■ Work order ■
Every line of the data below needs to be reproduced exactly.

**** Record excerpts ****

-- ==== Sys2Proof/Machine/Hybrid.lean ====
section
/-! DEFINITION. The hybrid filterbank (`43_hybrid_filterbank.md`): HYBRID_ANALYSIS and HYBRID_SYNTHESIS. -/

namespace Sys2Proof.Machine

/-- The exact sum of a list of numbers. -/
def sumNum (l : List PsNum) : PsNum := l.foldl PsNum.add .zero

/-- The filter kernel `y(F, c, n)` (R225) on the samples of one class, formed exactly. -/
def filterOut (f : List Cx) (x : List Cx) (n : Nat) : Cx :=
  let fr := fun j => (cell Cx.zero f j).re
  let fi := fun j => (cell Cx.zero f j).im
  let a := fun j => cell Cx.zero x (n + j)
  let b := fun j => cell Cx.zero x (n + 12 - j)
  ⟨((fr 6).mul (a 6).re).add (sumNum (tab 6 fun j =>
      ((fr j).mul ((a j).re.add (b j).re)).sub ((fi j).mul ((a j).im.sub (b j).im)))),
    ((fr 6).mul (a 6).im).add (sumNum (tab 6 fun j =>
      ((fr j).mul ((a j).im.add (b j).im)).add ((fi j).mul ((a j).re.sub (b j).re))))⟩

/-- Loading the 38 rows of `L` behind the six samples of history (R221). -/
def loadInBuf (inBuf : List (List Cx)) (l : List (List (List PsNum))) : List (List Cx) :=
  tab inBufClasses fun c => tab inBufLen fun t =>
    if t < inBufHist then cellC inBuf c t else hostSample l (t - inBufHist) c

/-- Keeping the new trailing six samples (R226). -/
def saveHistory (inBuf : List (List Cx)) : List (List Cx) :=
  tab inBufClasses fun c => tab inBufLen fun t =>
    if t < inBufHist then cellC inBuf c (32 + t) else cellC inBuf c t

/-- The centre term `a` of the two-band split (R222). -/
def twoBandCentre (c : Config) (x : List Cx) (n : Nat) : Cx :=
  Cx.scale (cell .zero c.tables.g1Q2 6) (cell Cx.zero x (n + 6))

/-- The side term `d` of the two-band split (R222). -/
def twoBandSide (c : Config) (x : List Cx) (n : Nat) : Cx :=
  let term := fun j => Cx.scale (cell .zero c.tables.g1Q2 j) ((cell Cx.zero x (n + j)).add (cell Cx.zero x (n + 12 - j)))
  ((term 1).add (term 3)).add (term 5)

/-- Split subband `k`, slot `n`, in 20-band resolution, `k < 10` (R222). -/
def split20 (c : Config) (inBuf : List (List Cx)) (k n : Nat) : Cx :=
  let t := fun q => Cx.rndIf c.round.fold c (filterOut (cell [] c.tables.f20_0_8 q) (cell [] inBuf 0) n)
  let a := fun cl => twoBandCentre c (cell [] inBuf cl) n
  let d := fun cl => twoBandSide c (cell [] inBuf cl) n
  Cx.rnd c (match k with
    | 0 => t 6
    | 1 => t 7
    | 2 => t 0
    | 3 => t 1
    | 4 => (t 2).add (t 5)
    | 5 => (t 3).add (t 4)
    | 6 => (a 1).sub (d 1)
    | 7 => (a 1).add (d 1)
    | 8 => (a 2).add (d 2)
    | _ => (a 2).sub (d 2))

/-- Split subband `k`, slot `n`, in 34-band resolution, `k < 32` (R223). -/
def split34 (c : Config) (inBuf : List (List Cx)) (k n : Nat) : Cx :=
  let y := fun (f : List (List Cx)) q cl => filterOut (cell [] f q) (cell [] inBuf cl) n
  Cx.rnd c
    (if k < 12 then y c.tables.f34_0_12 k 0
    else if k < 20 then y c.tables.f34_1_8 (k - 12) 1
    else if k < 24 then y c.tables.f34_2_4 (k - 20) 2
    else if k < 28 then y c.tables.f34_2_4 (k - 24) 3
    else y c.tables.f34_2_4 (k - 28) 4)

/-- Hybrid subband `k`, slot `n`: split (R222, R223) or passed through (R224). -/
def analysisOut (c : Config) (is34 : Bool) (inBuf : List (List Cx)) (l : List (List (List PsNum))) (k n : Nat) : Cx :=
  if is34 then (if k < 32 then split34 c inBuf k n else hostSample l n (k - 27))
  else if k < 10 then split20 c inBuf k n else hostSample l n (k - 7)

/-- A hybrid buffer whose rows below `NR_BANDS[is34]` are computed anew; the others are untouched (`10_state.md`
R43). -/
def hybRows (is34 : Bool) (old : List (List Cx)) (f : Nat → Nat → Cx) : List (List Cx) :=
  tab hybMax fun k => if k < nrBands is34 then tab numSlots (f k) else cell [] old k

/-- The analysis: the result buffer and the new `in_buf` (R220). -/
def analysis (c : Config) (is34 : Bool) (l : List (List (List PsNum))) (inBuf old : List (List Cx)) :
    List (List Cx) × List (List Cx) :=
  let b := loadInBuf inBuf l
  (hybRows is34 old (analysisOut c is34 b l), saveHistory b)

/-- The analysis of `L` into `Lbuf` on the state. -/
def State.analysis (s : State) (is34 : Bool) : State :=
  let r := Machine.analysis s.cfg is34 s.host.bufL s.dsp.inBuf s.work.lbuf
  (s.withWork { s.work with lbuf := r.1 }).withDsp { s.dsp with inBuf := r.2 }

/-- HYBRID_ANALYSIS (R220). -/
def execHybridAnalysis (is34 : Bool) (s : State) : Out :=
  command s fun s => .next ((s.analysis is34).withStatus .ok)

/-- A sum taken left to right, each partial sum rounded (R229, R230). -/
def foldSum (c : Config) (start : Cx) (l : List Cx) : Cx := l.foldl (fun acc x => Cx.rnd c (acc.add x)) start

/-- QMF subband `q`, slot `n`, of the synthesis (R229, R230, R231). -/
def synthesisOut (c : Config) (is34 : Bool) (inp : List (List Cx)) (n q : Nat) : Cx :=
  let x := fun k => cellC inp k n
  if is34 then
    match q with
    | 0 => foldSum c Cx.zero (tab 12 x)
    | 1 => foldSum c Cx.zero (tab 8 fun j => x (12 + j))
    | 2 => foldSum c Cx.zero (tab 4 fun j => x (20 + j))
    | 3 => foldSum c Cx.zero (tab 4 fun j => x (24 + j))
    | 4 => foldSum c Cx.zero (tab 4 fun j => x (28 + j))
    | _ => x (q + 27)
  else
    match q with
    | 0 => foldSum c (x 0) [x 1, x 2, x 3, x 4, x 5]
    | 1 => foldSum c (x 6) [x 7]
    | 2 => foldSum c (x 8) [x 9]
    | _ => x (q + 7)

/-- The synthesis into a host buffer: rows 0..31 are written, rows 32..37 are not (R228). -/
def synthesis (c : Config) (is34 : Bool) (inp : List (List Cx)) (dst : List (List (List PsNum))) :
    List (List (List PsNum)) :=
  let out := tab numSlots fun n => tab qmfBands fun q => synthesisOut c is34 inp n q
  tab 2 fun p => tab qmfRows fun r => tab qmfBands fun q =>
    if r < numSlots then (if p = 0 then (cellC out r q).re else (cellC out r q).im) else cellN3 dst p r q

/-- The synthesis of a hybrid buffer into a host buffer on the state. -/
def State.synthesis (s : State) (src : HybBuf) (is34 : Bool) (dst : HostBuf) : State :=
  s.withHost (s.host.setBuf dst (Machine.synthesis s.cfg is34 (s.work.buf src) (s.host.buf dst)))

/-- HYBRID_SYNTHESIS (R228). -/
def execHybridSynthesis (src : HybBuf) (is34 : Bool) (dst : HostBuf) (s : State) : Out :=
  command s fun s => .next ((s.synthesis src is34 dst).withStatus .ok)

end Sys2Proof.Machine
end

****

■ Result for this task ■
-- ==== Sys2Proof/Machine/Hybrid.lean ====
section
/-! DEFINITION. The hybrid filterbank (`43_hybrid_filterbank.md`): HYBRID_ANALYSIS and HYBRID_SYNTHESIS. -/

namespace Sys2Proof.Machine

/-- The exact sum of a list of numbers. -/
def sumNum (l : List PsNum) : PsNum := l.foldl PsNum.add .zero

/-- The filter kernel `y(F, c, n)` (R225) on the samples of one class, formed exactly. -/
def filterOut (f : List Cx) (x : List Cx) (n : Nat) : Cx :=
  let fr := fun j => (cell Cx.zero f j).re
  let fi := fun j => (cell Cx.zero f j).im
  let a := fun j => cell Cx.zero x (n + j)
  let b := fun j => cell Cx.zero x (n + 12 - j)
  ⟨((fr 6).mul (a 6).re).add (sumNum (tab 6 fun j =>
      ((fr j).mul ((a j).re.add (b j).re)).sub ((fi j).mul ((a j).im.sub (b j).im)))),
    ((fr 6).mul (a 6).im).add (sumNum (tab 6 fun j =>
      ((fr j).mul ((a j).im.add (b j).im)).add ((fi j).mul ((a j).re.sub (b j).re))))⟩

/-- Loading the 38 rows of `L` behind the six samples of history (R221). -/
def loadInBuf (inBuf : List (List Cx)) (l : List (List (List PsNum))) : List (List Cx) :=
  tab inBufClasses fun c => tab inBufLen fun t =>
    if t < inBufHist then cellC inBuf c t else hostSample l (t - inBufHist) c

/-- Keeping the new trailing six samples (R226). -/
def saveHistory (inBuf : List (List Cx)) : List (List Cx) :=
  tab inBufClasses fun c => tab inBufLen fun t =>
    if t < inBufHist then cellC inBuf c (32 + t) else cellC inBuf c t

/-- The centre term `a` of the two-band split (R222). -/
def twoBandCentre (c : Config) (x : List Cx) (n : Nat) : Cx :=
  Cx.scale (cell .zero c.tables.g1Q2 6) (cell Cx.zero x (n + 6))

/-- The side term `d` of the two-band split (R222). -/
def twoBandSide (c : Config) (x : List Cx) (n : Nat) : Cx :=
  let term := fun j => Cx.scale (cell .zero c.tables.g1Q2 j) ((cell Cx.zero x (n + j)).add (cell Cx.zero x (n + 12 - j)))
  ((term 1).add (term 3)).add (term 5)

/-- Split subband `k`, slot `n`, in 20-band resolution, `k < 10` (R222). -/
def split20 (c : Config) (inBuf : List (List Cx)) (k n : Nat) : Cx :=
  let t := fun q => Cx.rndIf c.round.fold c (filterOut (cell [] c.tables.f20_0_8 q) (cell [] inBuf 0) n)
  let a := fun cl => twoBandCentre c (cell [] inBuf cl) n
  let d := fun cl => twoBandSide c (cell [] inBuf cl) n
  Cx.rnd c (match k with
    | 0 => t 6
    | 1 => t 7
    | 2 => t 0
    | 3 => t 1
    | 4 => (t 2).add (t 5)
    | 5 => (t 3).add (t 4)
    | 6 => (a 1).sub (d 1)
    | 7 => (a 1).add (d 1)
    | 8 => (a 2).add (d 2)
    | _ => (a 2).sub (d 2))

/-- Split subband `k`, slot `n`, in 34-band resolution, `k < 32` (R223). -/
def split34 (c : Config) (inBuf : List (List Cx)) (k n : Nat) : Cx :=
  let y := fun (f : List (List Cx)) q cl => filterOut (cell [] f q) (cell [] inBuf cl) n
  Cx.rnd c
    (if k < 12 then y c.tables.f34_0_12 k 0
    else if k < 20 then y c.tables.f34_1_8 (k - 12) 1
    else if k < 24 then y c.tables.f34_2_4 (k - 20) 2
    else if k < 28 then y c.tables.f34_2_4 (k - 24) 3
    else y c.tables.f34_2_4 (k - 28) 4)

/-- Hybrid subband `k`, slot `n`: split (R222, R223) or passed through (R224). -/
def analysisOut (c : Config) (is34 : Bool) (inBuf : List (List Cx)) (l : List (List (List PsNum))) (k n : Nat) : Cx :=
  if is34 then (if k < 32 then split34 c inBuf k n else hostSample l n (k - 27))
  else if k < 10 then split20 c inBuf k n else hostSample l n (k - 7)

/-- A hybrid buffer whose rows below `NR_BANDS[is34]` are computed anew; the others are untouched (`10_state.md`
R43). -/
def hybRows (is34 : Bool) (old : List (List Cx)) (f : Nat → Nat → Cx) : List (List Cx) :=
  tab hybMax fun k => if k < nrBands is34 then tab numSlots (f k) else cell [] old k

/-- The analysis: the result buffer and the new `in_buf` (R220). -/
def analysis (c : Config) (is34 : Bool) (l : List (List (List PsNum))) (inBuf old : List (List Cx)) :
    List (List Cx) × List (List Cx) :=
  let b := loadInBuf inBuf l
  (hybRows is34 old (analysisOut c is34 b l), saveHistory b)

/-- The analysis of `L` into `Lbuf` on the state. -/
def State.analysis (s : State) (is34 : Bool) : State :=
  let r := Machine.analysis s.cfg is34 s.host.bufL s.dsp.inBuf s.work.lbuf
  (s.withWork { s.work with lbuf := r.1 }).withDsp { s.dsp with inBuf := r.2 }

/-- HYBRID_ANALYSIS (R220). -/
def execHybridAnalysis (is34 : Bool) (s : State) : Out :=
  command s fun s => .next ((s.analysis is34).withStatus .ok)

/-- A sum taken left to right, each partial sum rounded (R229, R230). -/
def foldSum (c : Config) (start : Cx) (l : List Cx) : Cx := l.foldl (fun acc x => Cx.rnd c (acc.add x)) start

/-- QMF subband `q`, slot `n`, of the synthesis (R229, R230, R231). -/
def synthesisOut (c : Config) (is34 : Bool) (inp : List (List Cx)) (n q : Nat) : Cx :=
  let x := fun k => cellC inp k n
  if is34 then
    match q with
    | 0 => foldSum c Cx.zero (tab 12 x)
    | 1 => foldSum c Cx.zero (tab 8 fun j => x (12 + j))
    | 2 => foldSum c Cx.zero (tab 4 fun j => x (20 + j))
    | 3 => foldSum c Cx.zero (tab 4 fun j => x (24 + j))
    | 4 => foldSum c Cx.zero (tab 4 fun j => x (28 + j))
    | _ => x (q + 27)
  else
    match q with
    | 0 => foldSum c (x 0) [x 1, x 2, x 3, x 4, x 5]
    | 1 => foldSum c (x 6) [x 7]
    | 2 => foldSum c (x 8) [x 9]
    | _ => x (q + 7)

/-- The synthesis into a host buffer: rows 0..31 are written, rows 32..37 are not (R228). -/
def synthesis (c : Config) (is34 : Bool) (inp : List (List Cx)) (dst : List (List (List PsNum))) :
    List (List (List PsNum)) :=
  let out := tab numSlots fun n => tab qmfBands fun q => synthesisOut c is34 inp n q
  tab 2 fun p => tab qmfRows fun r => tab qmfBands fun q =>
    if r < numSlots then (if p = 0 then (cellC out r q).re else (cellC out r q).im) else cellN3 dst p r q

/-- The synthesis of a hybrid buffer into a host buffer on the state. -/
def State.synthesis (s : State) (src : HybBuf) (is34 : Bool) (dst : HostBuf) : State :=
  s.withHost (s.host.setBuf dst (Machine.synthesis s.cfg is34 (s.work.buf src) (s.host.buf dst)))

/-- HYBRID_SYNTHESIS (R228). -/
def execHybridSynthesis (src : HybBuf) (is34 : Bool) (dst : HostBuf) (s : State) : Out :=
  command s fun s => .next ((s.synthesis src is34 dst).withStatus .ok)

end Sys2Proof.Machine
end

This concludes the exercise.